Required action: For each line below with the word "same", write out a copy.

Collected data

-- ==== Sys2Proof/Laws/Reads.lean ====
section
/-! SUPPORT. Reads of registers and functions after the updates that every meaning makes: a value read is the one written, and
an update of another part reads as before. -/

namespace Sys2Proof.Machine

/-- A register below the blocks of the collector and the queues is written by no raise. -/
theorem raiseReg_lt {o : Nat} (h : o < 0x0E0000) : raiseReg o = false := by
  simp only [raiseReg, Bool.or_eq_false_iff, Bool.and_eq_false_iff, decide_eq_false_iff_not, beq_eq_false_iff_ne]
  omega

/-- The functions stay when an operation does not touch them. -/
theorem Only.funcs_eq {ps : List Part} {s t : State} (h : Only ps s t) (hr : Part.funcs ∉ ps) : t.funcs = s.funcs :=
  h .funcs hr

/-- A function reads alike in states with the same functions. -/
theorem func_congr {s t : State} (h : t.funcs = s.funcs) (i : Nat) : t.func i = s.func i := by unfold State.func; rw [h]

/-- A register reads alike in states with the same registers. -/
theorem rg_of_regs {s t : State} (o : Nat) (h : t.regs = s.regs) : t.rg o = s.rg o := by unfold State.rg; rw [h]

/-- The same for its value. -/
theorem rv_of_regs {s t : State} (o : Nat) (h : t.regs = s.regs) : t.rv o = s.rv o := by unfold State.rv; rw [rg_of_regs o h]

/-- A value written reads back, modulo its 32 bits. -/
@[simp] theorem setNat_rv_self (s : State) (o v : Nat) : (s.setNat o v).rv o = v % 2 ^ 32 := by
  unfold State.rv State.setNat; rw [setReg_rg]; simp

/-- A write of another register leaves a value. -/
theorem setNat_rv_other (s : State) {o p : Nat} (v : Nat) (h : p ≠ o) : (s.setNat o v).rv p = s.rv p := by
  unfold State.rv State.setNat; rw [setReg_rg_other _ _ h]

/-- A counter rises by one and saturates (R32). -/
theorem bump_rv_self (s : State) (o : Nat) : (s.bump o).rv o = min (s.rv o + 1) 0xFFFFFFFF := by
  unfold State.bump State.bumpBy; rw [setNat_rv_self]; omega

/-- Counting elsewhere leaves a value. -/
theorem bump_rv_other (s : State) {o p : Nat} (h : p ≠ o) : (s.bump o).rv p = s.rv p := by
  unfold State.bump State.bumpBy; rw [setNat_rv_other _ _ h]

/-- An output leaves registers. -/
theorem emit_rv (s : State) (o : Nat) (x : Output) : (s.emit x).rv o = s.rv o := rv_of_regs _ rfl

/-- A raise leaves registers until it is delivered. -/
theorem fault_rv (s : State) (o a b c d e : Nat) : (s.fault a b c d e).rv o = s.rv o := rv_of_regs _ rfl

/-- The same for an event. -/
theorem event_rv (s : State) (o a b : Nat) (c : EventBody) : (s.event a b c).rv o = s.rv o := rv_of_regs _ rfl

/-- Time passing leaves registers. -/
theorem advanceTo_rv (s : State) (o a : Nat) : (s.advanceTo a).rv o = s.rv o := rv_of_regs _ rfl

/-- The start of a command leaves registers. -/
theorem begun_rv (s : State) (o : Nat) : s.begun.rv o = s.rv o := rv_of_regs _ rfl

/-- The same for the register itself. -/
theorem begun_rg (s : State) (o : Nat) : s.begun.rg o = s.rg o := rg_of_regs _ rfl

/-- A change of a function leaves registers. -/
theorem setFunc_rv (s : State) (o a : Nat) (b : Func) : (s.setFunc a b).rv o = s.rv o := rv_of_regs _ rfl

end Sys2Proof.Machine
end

==

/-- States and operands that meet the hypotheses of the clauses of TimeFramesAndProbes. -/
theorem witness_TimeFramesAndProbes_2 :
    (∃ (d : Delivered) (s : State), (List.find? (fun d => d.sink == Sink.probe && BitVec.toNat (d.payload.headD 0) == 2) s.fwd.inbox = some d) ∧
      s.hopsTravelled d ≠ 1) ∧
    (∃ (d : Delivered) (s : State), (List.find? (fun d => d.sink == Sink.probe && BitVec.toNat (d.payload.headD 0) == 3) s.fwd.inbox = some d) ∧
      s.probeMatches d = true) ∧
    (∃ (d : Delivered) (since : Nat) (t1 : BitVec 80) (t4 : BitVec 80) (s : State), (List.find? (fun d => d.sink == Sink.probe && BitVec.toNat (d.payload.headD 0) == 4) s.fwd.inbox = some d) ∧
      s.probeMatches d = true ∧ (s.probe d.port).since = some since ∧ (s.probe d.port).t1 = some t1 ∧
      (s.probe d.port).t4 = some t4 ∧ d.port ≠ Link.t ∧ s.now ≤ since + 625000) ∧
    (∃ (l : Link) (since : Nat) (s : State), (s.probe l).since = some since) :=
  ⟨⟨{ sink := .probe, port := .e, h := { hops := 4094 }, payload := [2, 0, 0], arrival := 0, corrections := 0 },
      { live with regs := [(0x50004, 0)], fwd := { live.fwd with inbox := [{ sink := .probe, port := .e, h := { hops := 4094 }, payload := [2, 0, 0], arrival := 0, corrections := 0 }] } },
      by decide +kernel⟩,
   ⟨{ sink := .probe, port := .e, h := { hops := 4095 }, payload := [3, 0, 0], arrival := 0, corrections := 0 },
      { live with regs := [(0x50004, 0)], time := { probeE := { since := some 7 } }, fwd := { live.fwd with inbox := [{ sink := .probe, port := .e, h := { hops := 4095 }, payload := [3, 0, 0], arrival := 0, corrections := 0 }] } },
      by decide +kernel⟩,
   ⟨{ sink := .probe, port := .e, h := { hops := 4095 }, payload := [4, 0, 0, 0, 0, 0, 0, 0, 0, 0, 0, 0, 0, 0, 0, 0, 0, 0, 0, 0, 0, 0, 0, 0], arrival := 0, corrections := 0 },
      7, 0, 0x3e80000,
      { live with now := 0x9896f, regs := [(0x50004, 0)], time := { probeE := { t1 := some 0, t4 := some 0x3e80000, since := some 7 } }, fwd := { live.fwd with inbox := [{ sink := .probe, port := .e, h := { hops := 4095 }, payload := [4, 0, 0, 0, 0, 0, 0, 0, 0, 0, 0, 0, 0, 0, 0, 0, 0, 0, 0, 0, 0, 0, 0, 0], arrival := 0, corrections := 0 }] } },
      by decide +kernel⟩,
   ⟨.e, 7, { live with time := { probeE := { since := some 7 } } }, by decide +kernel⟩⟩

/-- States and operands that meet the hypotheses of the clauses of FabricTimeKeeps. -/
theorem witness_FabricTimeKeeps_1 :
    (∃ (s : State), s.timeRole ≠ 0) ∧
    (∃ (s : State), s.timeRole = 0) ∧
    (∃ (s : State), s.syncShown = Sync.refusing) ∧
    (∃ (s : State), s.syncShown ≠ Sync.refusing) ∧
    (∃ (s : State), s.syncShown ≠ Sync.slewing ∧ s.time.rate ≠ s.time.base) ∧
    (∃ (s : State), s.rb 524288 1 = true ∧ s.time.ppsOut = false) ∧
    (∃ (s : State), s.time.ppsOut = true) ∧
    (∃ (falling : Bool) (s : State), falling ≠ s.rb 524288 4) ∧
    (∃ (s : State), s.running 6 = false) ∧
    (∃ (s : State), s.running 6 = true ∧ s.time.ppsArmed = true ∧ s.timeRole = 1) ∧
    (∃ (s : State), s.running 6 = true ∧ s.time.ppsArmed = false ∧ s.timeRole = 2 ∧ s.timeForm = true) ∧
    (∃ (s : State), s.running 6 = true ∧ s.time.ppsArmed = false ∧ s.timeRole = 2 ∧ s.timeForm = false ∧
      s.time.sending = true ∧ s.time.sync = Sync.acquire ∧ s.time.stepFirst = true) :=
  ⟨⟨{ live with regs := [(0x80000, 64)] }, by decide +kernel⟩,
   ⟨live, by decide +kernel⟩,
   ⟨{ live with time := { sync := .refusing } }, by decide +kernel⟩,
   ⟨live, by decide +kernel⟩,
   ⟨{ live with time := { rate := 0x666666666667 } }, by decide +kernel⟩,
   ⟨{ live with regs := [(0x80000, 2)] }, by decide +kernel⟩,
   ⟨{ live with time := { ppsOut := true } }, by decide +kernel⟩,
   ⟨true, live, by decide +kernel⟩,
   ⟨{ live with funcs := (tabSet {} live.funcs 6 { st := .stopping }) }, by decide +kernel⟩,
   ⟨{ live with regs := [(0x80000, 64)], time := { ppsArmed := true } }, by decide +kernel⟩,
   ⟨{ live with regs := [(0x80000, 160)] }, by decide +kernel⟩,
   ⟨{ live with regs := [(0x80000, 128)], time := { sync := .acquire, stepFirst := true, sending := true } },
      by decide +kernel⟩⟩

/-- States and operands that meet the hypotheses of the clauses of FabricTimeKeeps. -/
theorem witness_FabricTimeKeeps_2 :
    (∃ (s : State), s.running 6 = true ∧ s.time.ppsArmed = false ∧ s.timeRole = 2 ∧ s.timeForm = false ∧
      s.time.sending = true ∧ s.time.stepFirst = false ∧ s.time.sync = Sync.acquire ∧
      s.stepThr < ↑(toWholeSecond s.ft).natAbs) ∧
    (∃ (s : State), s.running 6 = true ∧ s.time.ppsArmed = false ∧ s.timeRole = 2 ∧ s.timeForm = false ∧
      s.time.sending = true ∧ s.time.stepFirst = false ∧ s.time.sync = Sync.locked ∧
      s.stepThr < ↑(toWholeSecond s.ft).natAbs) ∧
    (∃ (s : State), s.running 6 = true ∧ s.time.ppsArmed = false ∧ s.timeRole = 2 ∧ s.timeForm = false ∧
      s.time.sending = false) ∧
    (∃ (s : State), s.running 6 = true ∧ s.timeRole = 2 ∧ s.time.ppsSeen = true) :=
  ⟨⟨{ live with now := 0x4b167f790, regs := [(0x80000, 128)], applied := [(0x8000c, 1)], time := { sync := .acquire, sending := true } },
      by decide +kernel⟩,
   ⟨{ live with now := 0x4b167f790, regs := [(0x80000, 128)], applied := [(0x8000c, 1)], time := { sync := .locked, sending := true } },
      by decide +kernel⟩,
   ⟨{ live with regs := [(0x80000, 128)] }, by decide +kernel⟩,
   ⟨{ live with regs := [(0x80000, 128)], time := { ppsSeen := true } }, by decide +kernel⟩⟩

Answer:
/-- A function reads alike in states with the same functions. -/
/-- A register reads alike in states with the same registers. -/
/-- The same for its value. -/
/-- The same for an event. -/
/-- The same for the register itself. -/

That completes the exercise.